> _Material provided_:

-- ==== Sys2Proof/Machine/Requests.lean ====
section
/-! DEFINITION. Requests, batches, key-value page counts and combines: majors 34 and 32 (R352 to R367). -/

namespace Sys2Proof.Machine

/-! ### Request records (R353) -/

def rqState (r : Rec512) : Nat := resBits r 38 36
def rqTenant (r : Rec512) : Nat := resBits r 35 32
def rqPrio (r : Rec512) : Nat := resBits r 41 40
def rqSibl (r : Rec512) : Nat := resBits r 44 42
def rqSibgrp (r : Rec512) : Nat := resBits r 159 144
def rqAdmseq (r : Rec512) : Nat := resBits r 447 384
def rqRow (r : Rec512) : Nat := resBits r 136 128
def rqPos (r : Rec512) : Nat := resBits r 95 64
def rqMaxpos (r : Rec512) : Nat := resBits r 127 96
def rqDeadline (r : Rec512) : Nat := resBits r 319 256
def rqSetState (r : Rec512) (st : Nat) : Rec512 := setRec r 38 36 st
/-- State and err together. -/
def rqEnd (r : Rec512) (st err : Nat) : Rec512 := setRec (rqSetState r st) 55 48 err
def ReqTable.recAt (q : ReqTable) (i : Nat) : Rec512 := (q.recs.get? i).getD 0#512
def ReqTable.putRec (q : ReqTable) (i : Nat) (r : Rec512) : ReqTable := { q with recs := q.recs.set i r }
/-- The record that holds a row. -/
def ReqTable.ofRow (q : ReqTable) (row : Nat) : Option Nat := q.held.get? row
def ReqTable.freeRow (q : ReqTable) (row : Nat) : ReqTable := { q with held := q.held.filter fun p => decide (p.1 ≠ row) }
/-- A record that has ended: retired, faulted or free. -/
def rqEnded (r : Rec512) : Bool := decide (rqState r = 0) || decide (rqState r = 4) || decide (rqState r = 5)

/-- A malformed image: a reserved bit, a group without siblings, a size above 16, or no position (R3, R353). -/
def rqMalformed (r : Rec512) : Bool :=
  decide (resBits r 511 464 ≠ 0) || decide (resBits r 383 352 ≠ 0) || decide (resBits r 335 332 ≠ 0) || decide (resBits r 143 137 ≠ 0)
    || decide (resBits r 63 60 ≠ 0) || decide (resBits r 47 45 ≠ 0) || r.getLsbD 39
    || decide (4 < rqSibl r) || (decide (rqSibl r = 0) && decide (rqSibgrp r ≠ 0)) || decide (rqMaxpos r = 0)
/-- The record that a submission makes of its image: the fields that the device owns are its own (R353). -/
def rqFill (img : Rec512) (tenant seq : Nat) : Rec512 :=
  setRec (setRec (setRec (setRec (setRec (rqSetState img 1) 447 384 seq) 191 160 0) 136 128 0) 55 48 0) 35 32 tenant
def errWord (code : Nat) : Word := BitVec.ofNat 64 (2 ^ 63 + code)
/-- req.sub: the lowest free record takes the image (R354, R363). -/
def ReqTable.submit (q : ReqTable) (img : Rec512) (tenant : Nat) : ReqTable × Word :=
  if rqMalformed img then (q, errWord 1)
  else if rqSibl img ≠ 0 ∧ q.recs.any (fun p => decide (rqState p.2 = 1) && decide (rqTenant p.2 = tenant) && decide (rqSibl p.2 ≠ 0)
      && decide (rqSibgrp p.2 = rqSibgrp img) && decide (rqSibl p.2 ≠ rqSibl img)) then (q, errWord 3)
  else match (List.range 4096).find? fun i => decide (rqState (q.recAt i) = 0) with
    | none => (q, errWord 2)
    | some i => ({ (q.putRec i (rqFill img tenant q.admseq)) with admseq := q.admseq + 1 }, BitVec.ofNat 64 i)
/-- req.cancel (R354): status 1 for a state that the table does not allow; a record that a reset has faulted is freed by the next step only. -/
def ReqTable.cancel (q : ReqTable) (i : Nat) (free : Bool) : ReqTable × Nat :=
  let r := q.recAt i
  if free then
    if (rqState r = 4 ∨ rqState r = 5) ∧ !q.resetFaults.contains i then
      let q1 := q.putRec i (rqSetState r 0)
      (if q.ofRow (rqRow r) = some i then q1.freeRow (rqRow r) else q1, 0)
    else (q, 1)
  else if rqState r = 1 then (q.putRec i (rqEnd r 4 3), 0)
  else if rqState r = 2 then (q.putRec i (rqEnd r 3 3), 0)
  else (q, 1)

/-! ### Commits and faults (R359, R360) -/

/-- The tokens of a commit in order, until one stops the request; the count taken. -/
def commitTokens (stops : Vector (List Nat) 8) : List Nat → Rec512 → Rec512 × Nat
  | [], r => (r, 0)
  | tok :: rest, r =>
    let r1 := setRec (setRec r 95 64 (rqPos r + 1)) 191 160 tok
    if r.getLsbD 59 && (stops.get (Fin.ofNat 8 (resBits r 58 56))).contains tok then (rqEnd r1 3 0, 1)
    else if rqMaxpos r1 ≤ rqPos r1 then (rqEnd r1 3 1, 1)
    else
      let x := commitTokens stops rest r1
      (x.1, x.2 + 1)
/-- The result word of req.commit. -/
def commitWord (status k : Nat) (r : Rec512) : Word :=
  BitVec.ofNat 64 (status + k * 2 ^ 8 + rqState r * 2 ^ 12 + rqPos r * 2 ^ 32)
def ReqTable.commit (q : ReqTable) (row : Nat) (toks : List Nat) (dtime : Nat) : ReqTable × Word :=
  match q.ofRow row with
  | none => (q, commitWord 1 0 0#512)
  | some i =>
    let r := q.recAt i
    if q.resetFaults.contains i then (q, commitWord 2 0 r)
    else if rqState r ≠ 2 then (q, commitWord 1 0 r)
    else if q.committed.get? row = some q.step then (q, commitWord 3 0 r)
    else
      let x := commitTokens q.stops toks r
      let r1 := if rqState x.1 = 2 ∧ rqDeadline x.1 ≠ 0 ∧ rqDeadline x.1 ≤ dtime then rqEnd x.1 3 2 else x.1
      ({ (q.putRec i r1) with committed := q.committed.set row q.step }, commitWord 0 x.2 r1)
/-- req.fault of a row (R360). -/
def ReqTable.fault (q : ReqTable) (row code : Nat) : ReqTable :=
  match q.ofRow row with
  | some i =>
    let r := q.recAt i
    if rqState r = 2 ∨ rqState r = 3 then { (q.putRec i (rqEnd r 5 (0x80 + code))) with faulted := q.faulted + 1 } else q
  | none => q
/-- Rows of a mask as its 64 bytes (R357). -/
def validBytes (v : BitVec 512) : List Byte := leBytes 64 v.toNat
/-- Bytes written whole into the image of a tile, at an offset of its scratchpad that is a multiple of 64 (R418). -/
def TileImage.write (m : TileImage) (o : Nat) (bs : List Byte) : TileImage :=
  { m with
    spad := (m.spad.filter fun c => decide (c.1 < o) || decide (o + bs.length ≤ c.1)) ++ bs.zipIdx.map fun b => (o + b.2, b.1)
    spadLines := nInsert (o / 256) m.spadLines
    spadPoison := m.spadPoison.filter fun k => decide (k ≠ o / 64) }
/-- A mask beat to a member, checked as a put: into its window, or into its tile's image while the partition is saved (R318, R360). -/
def State.maskBeat (s : State) (pid : Nat) (p : Part) (v : BitVec 512) (m : Nat × Nat) : State :=
  if savedState p.state || decide (p.state = 8) then
    let put (i : TileImage) : TileImage :=
      if p.tileOf i.logical = some m.1 then i.write ((if p.shareIdx = 1 then 0x80000 else 0) + m.2) (validBytes v) else i
    s.modPart pid fun q => { q with image := q.image.map put }
  else if s.pidAt m.1 p.shareIdx = some pid ∧ (s.checkWindow m.1 p.shareIdx 0#32 m.2 64 .put).isNone then
    s.landWin m.1 p.shareIdx m.2 (validBytes v) []
  else s
/-- A reset notice for a client tenant: its requests fault, the valid bits of all its rows are cleared, those too that req.fault has faulted since the step,
and the mask of the current slot map is written again to every member that received the map (R360). -/
def State.resetNotice (s : State) (pid tenant : Nat) : State :=
  match s.parts.get? pid with
  | none => s
  | some p =>
    let q := p.req
    let hit (r : Rec512) : Bool := decide (rqTenant r = tenant) && (decide (rqState r = 1) || decide (rqState r = 2) || decide (rqState r = 3))
    let ids := (q.recs.filter fun x => hit x.2).map fun x => x.1
    let rows := (q.held.filter fun x => decide (rqTenant (q.recAt x.2) = tenant)).map fun x => x.1
    let v := rows.foldl (fun (v : BitVec 512) k => v &&& ~~~ (1#512 <<< k)) q.valid
    let end1 (x : Nat × Rec512) : Nat × Rec512 := (x.1, if hit x.2 then rqEnd x.2 5 0xFF else x.2)
    let q1 := { q with recs := q.recs.map end1, resetFaults := ids.foldl (fun a k => nInsert k a) q.resetFaults, valid := v,
                       faulted := q.faulted + ids.length }
    let s1 := s.modPart pid fun p => { p with req := q1 }
    if ids = [] ∧ rows = [] then s1
    else q.members.foldl (fun (st : State) m => st.maskBeat pid p v m) s1

/-! ### The step (R356 to R358) -/

/-- Retirement: stopping requests, and active ones past their deadline. -/
def rqRetire (t0 : Nat) (r : Rec512) : Rec512 :=
  if rqState r = 3 then rqSetState r 4
  else if rqState r = 2 ∧ rqDeadline r ≠ 0 ∧ rqDeadline r ≤ t0 then rqEnd r 4 2
  else r
/-- Records of the same sibling group that hold rows. -/
def ReqTable.group (q : ReqTable) (i : Nat) : List (Nat × Nat) :=
  let r := q.recAt i
  if rqSibl r = 0 then q.held.filter fun x => decide (x.2 = i)
  else q.held.filter fun x => let y := q.recAt x.2; decide (rqSibl y ≠ 0) && decide (rqTenant y = rqTenant r) && decide (rqSibgrp y = rqSibgrp r)
/-- Free the rows of the groups that have ended, and the records that a reset has faulted. -/
def ReqTable.freeRows (q : ReqTable) : ReqTable :=
  let ended (q : ReqTable) (x : Nat × Nat) : ReqTable :=
    if (decide (rqState (q.recAt x.2) = 4) || decide (rqState (q.recAt x.2) = 5)) && decide (q.ofRow x.1 = some x.2)
        && (q.group x.2).all (fun y => rqEnded (q.recAt y.2)) then
      (q.group x.2).foldl (fun a y => a.freeRow y.1) q
    else q
  let drop (q : ReqTable) (i : Nat) : ReqTable :=
    let q1 := q.putRec i (rqSetState (q.recAt i) 0)
    if q.ofRow (rqRow (q.recAt i)) = some i then q1.freeRow (rqRow (q.recAt i)) else q1
  let q1 := q.held.foldl ended q
  { (q.resetFaults.foldl drop q1) with resetFaults := [] }
/-- Insertion of a unit in the order of admission. -/
def unitBefore (q : ReqTable) (a b : List Nat) : Bool :=
  let x := q.recAt (a.headD 0)
  let y := q.recAt (b.headD 0)
  if rqPrio x ≠ rqPrio y then decide (rqPrio y < rqPrio x) else decide (rqAdmseq x < rqAdmseq y)
def insertUnit (q : ReqTable) (u : List Nat) : List (List Nat) → List (List Nat)
  | [] => [u]
  | v :: r => if unitBefore q u v then u :: v :: r else v :: insertUnit q u r
def insertSeq (q : ReqTable) (i : Nat) : List Nat → List Nat
  | [] => [i]
  | j :: r => if rqAdmseq (q.recAt i) < rqAdmseq (q.recAt j) then i :: j :: r else j :: insertSeq q i r
/-- Waiting units in order of admission: single requests, and whole sibling groups in admseq order (R356). -/
def ReqTable.units (q : ReqTable) : List (List Nat) :=
  let wait := ((q.recs.filter fun p => decide (rqState p.2 = 1)).map fun p => p.1).foldr (insertSeq q) []
  let sibs (i : Nat) : List Nat :=
    let r := q.recAt i
    wait.filter fun j => decide (rqSibl (q.recAt j) ≠ 0) && decide (rqTenant (q.recAt j) = rqTenant r) && decide (rqSibgrp (q.recAt j) = rqSibgrp r)
  let unit (i : Nat) : Option (List Nat) :=
    let n := 2 ^ rqSibl (q.recAt i)
    if rqSibl (q.recAt i) = 0 then some [i]
    else if (sibs i).headD i = i ∧ n ≤ (sibs i).length then some ((sibs i).take n) else none
  (wait.filterMap unit).foldr (insertUnit q) []
/-- Place a unit at the lowest aligned block of free rows. -/
def ReqTable.place (q : ReqTable) (u : List Nat) : Option ReqTable :=
  let n := u.length
  match (List.range (q.rows / n)).find? fun k => (List.range n).all fun j => (q.ofRow (k * n + j)).isNone with
  | none => none
  | some k =>
    let put (a : ReqTable) (x : Nat × Nat) : ReqTable :=
      let row := k * n + x.2
      { (a.putRec x.1 (setRec (rqSetState (a.recAt x.1) 2) 136 128 row)) with held := a.held.set row x.1 }
    some (u.zipIdx.foldl put q)
/-- Admit units until one does not fit; the number admitted. -/
def ReqTable.admitRows (q : ReqTable) : List (List Nat) → ReqTable × Nat
  | [] => (q, 0)
  | u :: r =>
    match q.place u with
    | none => (q, 0)
    | some q1 =>
      let x := q1.admitRows r
      (x.1, x.2 + u.length)
/-- Rows that hold an active request. -/
def ReqTable.validRow (q : ReqTable) (row : Nat) : Bool :=
  decide (row < q.rows) && (match q.ofRow row with | some i => decide (rqState (q.recAt i) = 2) | none => false)
/-- The slot map's 3200 bytes (R357). -/
def ReqTable.slotMap (q : ReqTable) (v : BitVec 512) (nv : Nat) : List Byte :=
  validBytes v
    ++ (List.range 512).flatMap (fun row => leBytes 4 (if v.getLsbD row then (match q.ofRow row with | some i => rqPos (q.recAt i) | none => 0) else 0))
    ++ (List.range 512).flatMap (fun row => leBytes 2 ((q.ofRow row).getD 0xFFFF))
    ++ leBytes 8 q.step ++ leBytes 4 nv ++ List.replicate 52 0#8
/-- The table work of a step: the table, the counts n1 to n3; a step itself faults no record, so n2 counts what it retires (R358). -/
def ReqTable.stepTable (q : ReqTable) (t0 : Nat) : ReqTable × Nat × Nat × Nat :=
  let q0 := { q with step := q.step + 1, rows := q.rowsNext.getD q.rows, rowsNext := none }
  let ending := q0.held.countP fun x => decide (rqRetire t0 (q0.recAt x.2) ≠ q0.recAt x.2)
  let q1 := q0.held.foldl (fun a x => a.putRec x.2 (rqRetire t0 (a.recAt x.2))) q0
  let q2 := q1.freeRows
  let adm := q2.admitRows q2.units
  let v := (List.range 512).foldl (fun (b : BitVec 512) row => if adm.1.validRow row then b ||| (1#512 <<< row) else b) 0#512
  ({ adm.1 with valid := v, faulted := 0 }, (List.range 512).countP fun row => v.getLsbD row, ending, adm.2)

> _Problem to work on_: Beginning with the top line of the data above, output every line exactly until the one that contains "def rqMaxpos (r", and include that one too.

> _Reply_:
-- ==== Sys2Proof/Machine/Requests.lean ====
section
/-! DEFINITION. Requests, batches, key-value page counts and combines: majors 34 and 32 (R352 to R367). -/

namespace Sys2Proof.Machine

/-! ### Request records (R353) -/

def rqState (r : Rec512) : Nat := resBits r 38 36
def rqTenant (r : Rec512) : Nat := resBits r 35 32
def rqPrio (r : Rec512) : Nat := resBits r 41 40
def rqSibl (r : Rec512) : Nat := resBits r 44 42
def rqSibgrp (r : Rec512) : Nat := resBits r 159 144
def rqAdmseq (r : Rec512) : Nat := resBits r 447 384
def rqRow (r : Rec512) : Nat := resBits r 136 128
def rqPos (r : Rec512) : Nat := resBits r 95 64
def rqMaxpos (r : Rec512) : Nat := resBits r 127 96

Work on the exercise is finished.